Penal labour is inscribed in the US constitution, but long gone are the heydays of ditch-diggers baking in the Florida sun (well, sort of). Since the 80s, both private and public prisons have been contracting convict labour to literally the biggest companies in the world: If you bought Starbucks holiday coffee in 2001, there’s a fair chance it was packaged by someone doing time in Washington. If you bought a new Microsoft PC in the late 90s, you might’ve torn through some inmate’s shrink-wrap job. If you wore Victoria’s Secret lingerie in the 90s, 35 female South Carolina prisoners could be to thank for their needlework.
From Boeing to Wal-Mart to Mcdonald’s, prison labour is a highly attractive cost-cutting option for big corporations in America. The reason why is obvious: Companies get away with paying fractions of minimum wage for what could be factory-like production, and it all slips into the silence of 'punishment'. According to the ILO, the country’s prison wages were as low as 23 cents an hour in the last decade. Sometimes companies strike deals with the prisons to pay out no wages at all, instead letting inmates work time off their sentences.
Taken alone, an actual low-or-no wage job might not be the worst gig for, say, a “career criminal”. But throw cost-cutting and lack of oversight into the mix, and suddenly you might be tempted to call it something else. In 2012, a Walmart supplier came under fire for providing insufficient provisions (little water, no sunscreen) to convicts for their backbreaking physical labour. In 2011, an old Californian airbase caught flack for making prisoners reassemble the dust-coated remains of post-combat tanks and military vehicles containing uranium and cadmium. In Florida, women prisoners recently condemned a UNICOR computer recycling operation for forcing them into contact with lead, mercury and arsenic dust without protective gear. The list goes on.

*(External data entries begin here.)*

-- ==== Sys2Proof/Laws/FrameMatrix.lean ====
section
/-!
SUPPORT. The frame of every function of Machine/Matrix.lean that answers a state: the fields it can change, by mask.
-/

set_option linter.unusedTactic false
set_option linter.unreachableTactic false
set_option linter.unusedVariables false

namespace Sys2Proof.Machine

theorem issueM_frame (s : State) (t : Th) (op : MOp) (legal : Bool) (first n : Nat) : Agree 0x30000000000000000180000000000000a00 s (issueM s t op legal first n) := by
  unfold issueM
  repeat' first
    | with_reducible assumption
    | with_reducible exact Agree.refl _ _
    | exact bitsIn_rfl rfl
    | exact regIn_rfl rfl rfl
    | ((with_reducible refine ModOf.intro ?_); first | exact fun _ w => w | exact fun _ w => canonical_memPut _ _ w | exact fun _ w => canonical_filter _ w | exact fun _ w => canonical_foldl_mset _ _ w | exact fun _ _ => rfl)
    | with_reducible refine issue_step ?_ ?_ ?_
    | with_reducible refine modCore_step ?_ ?_ ?_
    | with_reducible refine retire_step ?_ ?_
    | with_reducible refine Agree.ite ?_ ?_
    | dsimp only
    | split
    | (with_reducible refine Agree.of_pair (by assumption) ?_)
    | (with_reducible refine Agree.of_pair2 (by assumption) ?_)
    | intro _
theorem issueM_step {M s0} {s : State} {t : Th} {op : MOp} {legal : Bool} {first n : Nat} (hs : bitsIn 0x30000000000000000180000000000000a00 M = true) (hA : Agree M s0 s) : Agree M s0 (issueM s t op legal first n) :=
  hA.step hs (issueM_frame s t op legal first n)

theorem execMloadw_frame (t : Th) (s : State) : AgreeO 0x30000000000000000180000000000000a00 s (execMloadw t s) := by
  unfold execMloadw
  repeat' first
    | with_reducible assumption
    | with_reducible exact Agree.refl _ _
    | exact bitsIn_rfl rfl
    | exact regIn_rfl rfl rfl
    | with_reducible refine AgreeO.next ?_
    | with_reducible refine AgreeO.ite ?_ ?_
    | with_reducible exact AgreeO.refused
    | with_reducible exact AgreeO.fault
    | with_reducible refine issueM_step ?_ ?_
    | with_reducible refine Agree.ite ?_ ?_
    | dsimp only
    | split
    | (with_reducible refine Agree.of_pair (by assumption) ?_)
    | (with_reducible refine Agree.of_pair2 (by assumption) ?_)
    | intro _
theorem execMloadw_step {M s0} {t : Th} {s : State} (hs : bitsIn 0x30000000000000000180000000000000a00 M = true) (hA : Agree M s0 s) : AgreeO M s0 (execMloadw t s) :=
  hA.stepO hs (execMloadw_frame t s)

theorem execWblock_frame (t : Th) (s : State) : AgreeO 0x30000000000000000180000000000000a00 s (execWblock t s) := by
  unfold execWblock
  repeat' first
    | with_reducible assumption
    | with_reducible exact Agree.refl _ _
    | exact bitsIn_rfl rfl
    | exact regIn_rfl rfl rfl
    | with_reducible refine AgreeO.next ?_
    | with_reducible refine AgreeO.ite ?_ ?_
    | with_reducible exact AgreeO.refused
    | with_reducible exact AgreeO.fault
    | with_reducible refine issueM_step ?_ ?_
    | with_reducible refine Agree.ite ?_ ?_
    | dsimp only
    | split
    | (with_reducible refine Agree.of_pair (by assumption) ?_)
    | (with_reducible refine Agree.of_pair2 (by assumption) ?_)
    | intro _
theorem execWblock_step {M s0} {t : Th} {s : State} (hs : bitsIn 0x30000000000000000180000000000000a00 M = true) (hA : Agree M s0 s) : AgreeO M s0 (execWblock t s) :=
  hA.stepO hs (execWblock_frame t s)

theorem execWtile_frame (t : Th) (s : State) : AgreeO 0x30000000000000000180000000000000a00 s (execWtile t s) := by
  unfold execWtile
  repeat' first
    | with_reducible assumption
    | with_reducible exact Agree.refl _ _
    | exact bitsIn_rfl rfl
    | exact regIn_rfl rfl rfl
    | with_reducible refine AgreeO.next ?_
    | with_reducible refine AgreeO.ite ?_ ?_
    | with_reducible exact AgreeO.refused
    | with_reducible exact AgreeO.fault
    | with_reducible refine issueM_step ?_ ?_
    | with_reducible refine Agree.ite ?_ ?_
    | dsimp only
    | split
    | (with_reducible refine Agree.of_pair (by assumption) ?_)
    | (with_reducible refine Agree.of_pair2 (by assumption) ?_)
    | intro _
theorem execWtile_step {M s0} {t : Th} {s : State} (hs : bitsIn 0x30000000000000000180000000000000a00 M = true) (hA : Agree M s0 s) : AgreeO M s0 (execWtile t s) :=
  hA.stepO hs (execWtile_frame t s)

theorem execAtile_frame (t : Th) (s : State) : AgreeO 0x30000000000000000180000000000000a00 s (execAtile t s) := by
  unfold execAtile
  repeat' first
    | with_reducible assumption
    | with_reducible exact Agree.refl _ _
    | exact bitsIn_rfl rfl
    | exact regIn_rfl rfl rfl
    | with_reducible refine AgreeO.next ?_
    | with_reducible refine AgreeO.ite ?_ ?_
    | with_reducible exact AgreeO.refused
    | with_reducible exact AgreeO.fault
    | with_reducible refine issueM_step ?_ ?_
    | with_reducible refine Agree.ite ?_ ?_
    | dsimp only
    | split
    | (with_reducible refine Agree.of_pair (by assumption) ?_)
    | (with_reducible refine Agree.of_pair2 (by assumption) ?_)
    | intro _
theorem execAtile_step {M s0} {t : Th} {s : State} (hs : bitsIn 0x30000000000000000180000000000000a00 M = true) (hA : Agree M s0 s) : AgreeO M s0 (execAtile t s) :=
  hA.stepO hs (execAtile_frame t s)

theorem execMstream_frame (t : Th) (s : State) : AgreeO 0x30000000000000000180000000000000a00 s (execMstream t s) := by
  unfold execMstream
  repeat' first
    | with_reducible assumption
    | with_reducible exact Agree.refl _ _
    | exact bitsIn_rfl rfl
    | exact regIn_rfl rfl rfl
    | with_reducible refine AgreeO.next ?_
    | with_reducible refine AgreeO.ite ?_ ?_
    | with_reducible exact AgreeO.refused
    | with_reducible exact AgreeO.fault
    | with_reducible refine issueM_step ?_ ?_
    | with_reducible refine Agree.ite ?_ ?_
    | dsimp only
    | split
    | (with_reducible refine Agree.of_pair (by assumption) ?_)
    | (with_reducible refine Agree.of_pair2 (by assumption) ?_)
    | intro _
theorem execMstream_step {M s0} {t : Th} {s : State} (hs : bitsIn 0x30000000000000000180000000000000a00 M = true) (hA : Agree M s0 s) : AgreeO M s0 (execMstream t s) :=
  hA.stepO hs (execMstream_frame t s)

theorem execMsparse_frame (t : Th) (s : State) : AgreeO 0x30000000000000000180000000000000a00 s (execMsparse t s) := by
  unfold execMsparse
  repeat' first
    | with_reducible assumption
    | with_reducible exact Agree.refl _ _
    | exact bitsIn_rfl rfl
    | exact regIn_rfl rfl rfl
    | with_reducible refine AgreeO.next ?_
    | with_reducible refine AgreeO.ite ?_ ?_
    | with_reducible exact AgreeO.refused
    | with_reducible exact AgreeO.fault
    | with_reducible refine issueM_step ?_ ?_
    | with_reducible refine Agree.ite ?_ ?_
    | dsimp only
    | split
    | (with_reducible refine Agree.of_pair (by assumption) ?_)
    | (with_reducible refine Agree.of_pair2 (by assumption) ?_)
    | intro _
theorem execMsparse_step {M s0} {t : Th} {s : State} (hs : bitsIn 0x30000000000000000180000000000000a00 M = true) (hA : Agree M s0 s) : AgreeO M s0 (execMsparse t s) :=
  hA.stepO hs (execMsparse_frame t s)

theorem execMdrain_frame (t : Th) (s : State) : AgreeO 0x30000000000000000180000000000000a00 s (execMdrain t s) := by
  unfold execMdrain
  repeat' first
    | with_reducible assumption
    | with_reducible exact Agree.refl _ _
    | exact bitsIn_rfl rfl
    | exact regIn_rfl rfl rfl
    | with_reducible refine AgreeO.next ?_
    | with_reducible refine AgreeO.ite ?_ ?_
    | with_reducible exact AgreeO.refused
    | with_reducible exact AgreeO.fault
    | with_reducible refine issueM_step ?_ ?_
    | with_reducible refine Agree.ite ?_ ?_
    | dsimp only
    | split
    | (with_reducible refine Agree.of_pair (by assumption) ?_)
    | (with_reducible refine Agree.of_pair2 (by assumption) ?_)
    | intro _
theorem execMdrain_step {M s0} {t : Th} {s : State} (hs : bitsIn 0x30000000000000000180000000000000a00 M = true) (hA : Agree M s0 s) : AgreeO M s0 (execMdrain t s) :=
  hA.stepO hs (execMdrain_frame t s)

theorem freeAccRows_frame (s : State) (c tile row n : Nat) : Agree 0x280 s (freeAccRows s c tile row n) := by
  unfold freeAccRows
  repeat' first
    | with_reducible assumption
    | with_reducible exact Agree.refl _ _
    | exact bitsIn_rfl rfl
    | ((with_reducible refine ModOf.intro ?_); first | exact fun _ w => w | exact fun _ w => canonical_memPut _ _ w | exact fun _ w => canonical_filter _ w | exact fun _ w => canonical_foldl_mset _ _ w | exact fun _ _ => rfl)
    | with_reducible refine freeVal_step ?_ ?_
    | with_reducible refine modCore_step ?_ ?_ ?_
    | with_reducible refine Agree.ite ?_ ?_
    | (with_reducible refine Agree.foldl ?_ ?_; intro _ _ _)
    | (with_reducible refine Agree.foldl2 ?_ ?_; intro _ _ _)
    | (with_reducible refine Agree.foldl3 ?_ ?_; intro _ _ _)
    | (with_reducible refine Agree.foldl4 ?_ ?_; intro _ _ _)
    | dsimp only
    | split
    | (with_reducible refine Agree.of_pair (by assumption) ?_)
    | (with_reducible refine Agree.of_pair2 (by assumption) ?_)
    | intro _
theorem freeAccRows_step {M s0} {s : State} {c tile row n : Nat} (hs : bitsIn 0x280 M = true) (hA : Agree M s0 s) : Agree M s0 (freeAccRows s c tile row n) :=
  hA.step hs (freeAccRows_frame s c tile row n)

Most of us would agree: Putting convicts to work is by no means a bad thing, but giving companies the ability to cut corners and subvert all kinds of regulatory structures behind the rickety oversight of the prison labour system sure is. In one stand-out case from 1997, two prisoners in California spent over 45 days in solitary confinement for telling journalists they were forced to replace “Made in Honduras” with “Made in the U.S.A.” stickers on clothes for a Tshirt company. If employers hold all the cards and the prisons oversee it, how many cases of unfair labour treatment haven't come to light at all?
A prison sentence is a terrible mark on anyone's life. At base, it means you automatically forfeit some basic rights. Then there's those who think convicted felons deserve even less. That powerful corporations might be willing to exploit that sentiment; that's a disturbing prospect.